36

In order to use HAVING in SQL queries , must there be a GROUP BY to aggregate the column names?

Are there any special cases where it is possible to use HAVING without a GROUP BY in SQL queries?

Must they co-exist at the same time?

4 Answers 4

33

No.

They don't have to coexist, as proved by the fact that the following query in Oracle works:

select * from dual having 1 = 1;

Similarly, in PostgreSQL the following query works:

select 1 having 1 = 1;

So having doesn't require group by.

Having is applied after the aggregation phase and must be used if you want to filter aggregate results. So the reverse isn't true, and the following won't work:

select a, count(*) as c
from mytable
group by a
where c > 1;

You need to replace where with having in this case, as follows:

select a, count(*) as c
from mytable
group by a
having c > 1;

NB The following query form will also work:

select *
from (
  select a, count(*) as c
  from mytable
  group by a
)
where c > 1;

You can see that using having is simply a shorthand version of this last query.

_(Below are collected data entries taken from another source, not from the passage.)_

-- ==== Sys2Proof/Machine/Loop.lean ====
section
/-! DEFINITION. The closed-loop control engine (R357 to R377). -/

namespace Sys2Proof.Machine

/-- One loop. -/
def loopOf (s : State) (n : Nat) : LoopSt := nth {} s.loops n

/-- One loop changed. -/
def onLoop (n : Nat) (f : LoopSt → LoopSt) (s : State) : State := { s with loops := modNth s.loops n f }

/-- The ID of a loop's parameter (R375). -/
def loopId (n k : Nat) : Nat := 0x2000 + 0x80 * n + k

/-- The committed value of a loop's parameter. -/
def lp (s : State) (n k : Nat) : Int := act s (loopId n k)

/-- The same as a natural number. -/
def lpN (s : State) (n k : Nat) : Nat := (lp s n k).toNat

/-- A sticky flag is set; the first after a clear raises EV_LOOP_SAT (R362). -/
def loopStick (n bitNo : Nat) (cond : Bool) (s : State) : State :=
  let x := loopOf s n
  if cond && !bit x.sticky bitNo then
    let s := onLoop n (fun l => { l with sticky := l.sticky + 2 ^ bitNo }) s
    if x.sticky = 0 then raise 0x0A11 57 n (2 ^ bitNo) (ontLo s) s else s
  else s

/-- EV_LOOP_STATE, at most once per loop per 100 ms (R369). -/
def loopEvent (n : Nat) (s : State) : State :=
  let x := loopOf s n
  if x.changes != 0 && elapsed x.lastEvt 100000000 s then
    raise 0x0A12 58 n x.state x.changes (onLoop n (fun l => { l with changes := 0, lastEvt := some s.time.ont }) s)
  else s

/-- The loop enters a state (R369). -/
def loopEnter (n st : Nat) (s : State) : State :=
  if (loopOf s n).state = st then s
  else loopEvent n (onLoop n (fun l => { l with state := st, changes := l.changes + 1, feTmr := if st = 2 then l.feTmr else 0 }) s)

/-- The loop drives a value: the level of mode 3 follows its two thresholds (R363). -/
def loopDrive (n : Nat) (v : Int) (s : State) : State :=
  onLoop n (fun l => { l with
    drive := v, driven := true
    level := if lp s n 0x27 ≤ v then true else if v ≤ lp s n 0x28 then false else l.level }) s

/-- The value driven in a state other than RUN, HOLD and STANDBY (R368); none keeps the last. -/
def loopSafe (s : State) (n : Nat) : Option Int :=
  match (loopOf s n).state with
  | 1 => some (lp s n 0x24)
  | 3 => if lp s n 0x25 = 0 then some (lp s n 0x23) else none
  | 0 | 6 | 7 => some (lp s n 0x23)
  | _ => none

/-- The output follows the state just entered. -/
def loopOutput (n : Nat) (s : State) : State :=
  match loopSafe s n with
  | some v => loopDrive n v s
  | none => s

/-- The high time of a PWM period in 8 ns ticks (R363 mode 1). -/
def pwmHigh (s : State) (n : Nat) : Int :=
  divRound (max (loopOf s n).drive 0 * lp s n 0x26) (2 ^ 31)

/-- The density of the pulse stream of mode 2, in 2^-31 (R363). -/
def pdmDensity (s : State) (n : Nat) : Int := max (loopOf s n).drive 0

/-- The ball LOOP_OUTn is driven: its mode drives it, it has been driven, and no unit in STANDBY drives (R363, R514). -/
def loopBall (s : State) (n : Nat) : Bool := lp s n 0x20 != 0 && (loopOf s n).driven && !standby s

/-- The loop enters FAULT (R366, R367). -/
def loopFault (n cause : Nat) (p3 : Nat) (s : State) : State :=
  let s := onLoop n (fun l => { l with cause := cause }) s
  loopOutput n (loopEnter n 6 (raise 0x0A10 56 n cause p3 s))

/-- The loop's state starts anew (R370 step 1). -/
def loopRestart (n : Nat) (s : State) : State :=
  onLoop n (fun l => { l with
    sticky := 0, s1 := lp s n 0x24, s2 := 0, s3 := 0, started := false, cause := 0, feTmr := 0, since := s.time.ont
    realign := false }) s

/-- The permit as the loop sees it (R369). -/
def loopPermit (s : State) (n : Nat) : Bool := lp s n 0x3A == 0 || permitBit s n

/-- The source of a loop: value and age in ns; none before the first value (R359). -/
def loopSource (s : State) (n : Nat) : Option (Int × Nat) :=
  (sourceValue s (lpN s n 0x01) (lpN s n 0x02) (lpN s n 0x03)).map (fun x => (x.1, s.time.ont - x.2))

/-- PV of a source value, and IN_SAT (R359). -/
def loopPv (s : State) (n : Nat) (v : Int) : Int × Bool :=
  satFlag 32 (divRound (v * lp s n 0x05 + lp s n 0x06 * 65536) 65536)

/-- The age of a source is over LOOP_IN_MAX_AGE (R359). -/
def loopStale (s : State) (n : Nat) (age : Nat) : Bool :=
  lp s n 0x07 != 0 && decide (lpN s n 0x07 * 1000000 < age)

/-- The square root of a number with 16 fraction bits, truncated to 16 fraction bits (R365). -/
def sqrtQ16 (x : Nat) : Int := (Nat.sqrt (x * 65536) : Nat)

/-- x · h for h in µs, rounded (R12). -/
def timesH (x : Int) (h : Nat) : Int := divRound (x * (h : Int)) 1000000

/-- The acceleration and velocity that a profile step wants (R365): VMAX, AMAX, JMAX as integers, h in µs. -/
def profileVel (d v a : Int) (vmax amax jmax h : Nat) : Int × Int :=
  let sd := Int.sign d
  let q : Int := 65536
  if amax = 0 then (sd * vmax * q, 0)
  else
    let vt := sd * min ((vmax : Int) * q) (sqrtQ16 (2 * amax * d.natAbs))
    let am : Int := (amax : Int) * q
    if jmax = 0 then
      let a := clamp (-am) am (divRound ((vt - v) * 1000000) h)
      (v + timesH a h, a)
    else
      let wa := Int.sign (vt - v) * min am (sqrtQ16 (2 * jmax * (vt - v).natAbs))
      let jh := timesH ((jmax : Int) * q) h
      let a := a + clamp (-jh) jh (wa - a)
      (v + timesH a h, a)

/-- One profile step: p, v, a, and PROF_SAT (R365). -/
def profileStep (target p v a : Int) (vmax amax jmax h : Nat) : (Int × Int × Int) × Bool :=
  let t := target * 65536
  if vmax = 0 then ((t, 0, 0), false)
  else
    let d := t - p
    let (v, a) := profileVel d v a vmax amax jmax h
    let pn := p + timesH v h
    if pn = t ∨ Int.sign (t - pn) ≠ Int.sign d then ((t, 0, 0), false)
    else
      let pc := clamp (-2147483648 * 65536) (2147483647 * 65536) pn
      ((pc, v, a), pc != pn)

/-- The scheduled gain K for an error (R360). -/
def loopGain (s : State) (n : Nat) (e : Int) : Nat :=
  let sh := lpN s n 0x1A
  let pos := if lp s n 0x19 = 0 then (e.natAbs * 65536 : Int) / (2 ^ sh : Nat) else e * 65536 / (2 ^ sh : Nat) + 32 * 65536
  let pos := (clamp 0 (63 * 65536) pos).toNat
  let i := pos / 65536
  let g := fun j => tabN s (loopId n 0x1B) (4 * j) 4
  if i = 63 then g 63 else ((g i : Int) + ((g (i + 1) : Int) - (g i : Int)) * ((pos % 65536 : Nat) : Int) / 65536).toNat

/-- The product [c·x] of coefficient `k` (0 to 6) with its own shift (R361). -/
def coefMul (s : State) (n k : Nat) (x : Int) : Int := shiftRound (lp s n (0x08 + k) * x) (lpN s n (0x10 + k))

/-- The filter of R361 for a scaled error: u and the new states, with the flags it sets. -/
def loopFilter (n : Nat) (w : Int) (s : State) : State :=
  let x := loopOf s n
  let (y, ySat) := satFlag 32 (coefMul s n 0 w + x.s1)
  let ya := clamp (lp s n 0x21) (lp s n 0x22) y
  let yf := if lp s n 0x18 = 1 then ya else y
  let (s1, f1) := satFlag 32 (coefMul s n 1 w - coefMul s n 4 yf + x.s2)
  let (s2, f2) := satFlag 32 (coefMul s n 2 w - coefMul s n 5 yf + x.s3)
  let (s3, f3) := satFlag 32 (coefMul s n 3 w - coefMul s n 6 yf)
  let s := loopStick n 3 ySat s
  let s := loopStick n 4 f1 s
  let s := loopStick n 5 f2 s
  let s := loopStick n 6 f3 s
  let s := loopStick n 7 (ya != y) s
  onLoop n (fun l => { l with s1 := s1, s2 := s2, s3 := s3, out := ya }) s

In summary, having is applied after the group by phase whereas where is applied before the group by phase.

7
  • 2
    Another example: SELECT MIN(a) AS mina, MAX(a) As maxa FROM mytable HAVING MIN(a) < MAX(a); Jan 24, 2014 at 9:16
  • 1
    Yes. And PostgreSQL allows the following construct select 1 having count(*) = 1; which I have yet to grasp. Jan 24, 2014 at 9:22
  • SQL Server allows too, SELECT 1 AS id, 'Colin' AS name; while others like Oracle have a special dual table. I don't think that either of these syntaxes is ANSI/ISO SQL (which requires FROM). Jan 24, 2014 at 9:23
  • I didn't mean the lack of from but the reference to count(*) in the having clause without any indication as to over which columns this is being aggregated. Presumably it aggregates over all columns in the select clause. Jan 24, 2014 at 9:25
  • Ah ok. Yes, I agree that that's what it does (aggregate over all rows you mean - over all rows of an empty table). Jan 24, 2014 at 9:26
7

Having is used to filter groups .

where clause is used to filter rows.

2
4

In the absence of GROUP BY clause the query considers the whole relation as one group.

e.g.

     select count(*)
     from dual
     having count(*) > 5;
3

HAVING is filtering the groups. If you have not GROUP BY cause, all rows presents one group. So, if predicate in HAVING evaluates as true, you get one row, otherwise no rows.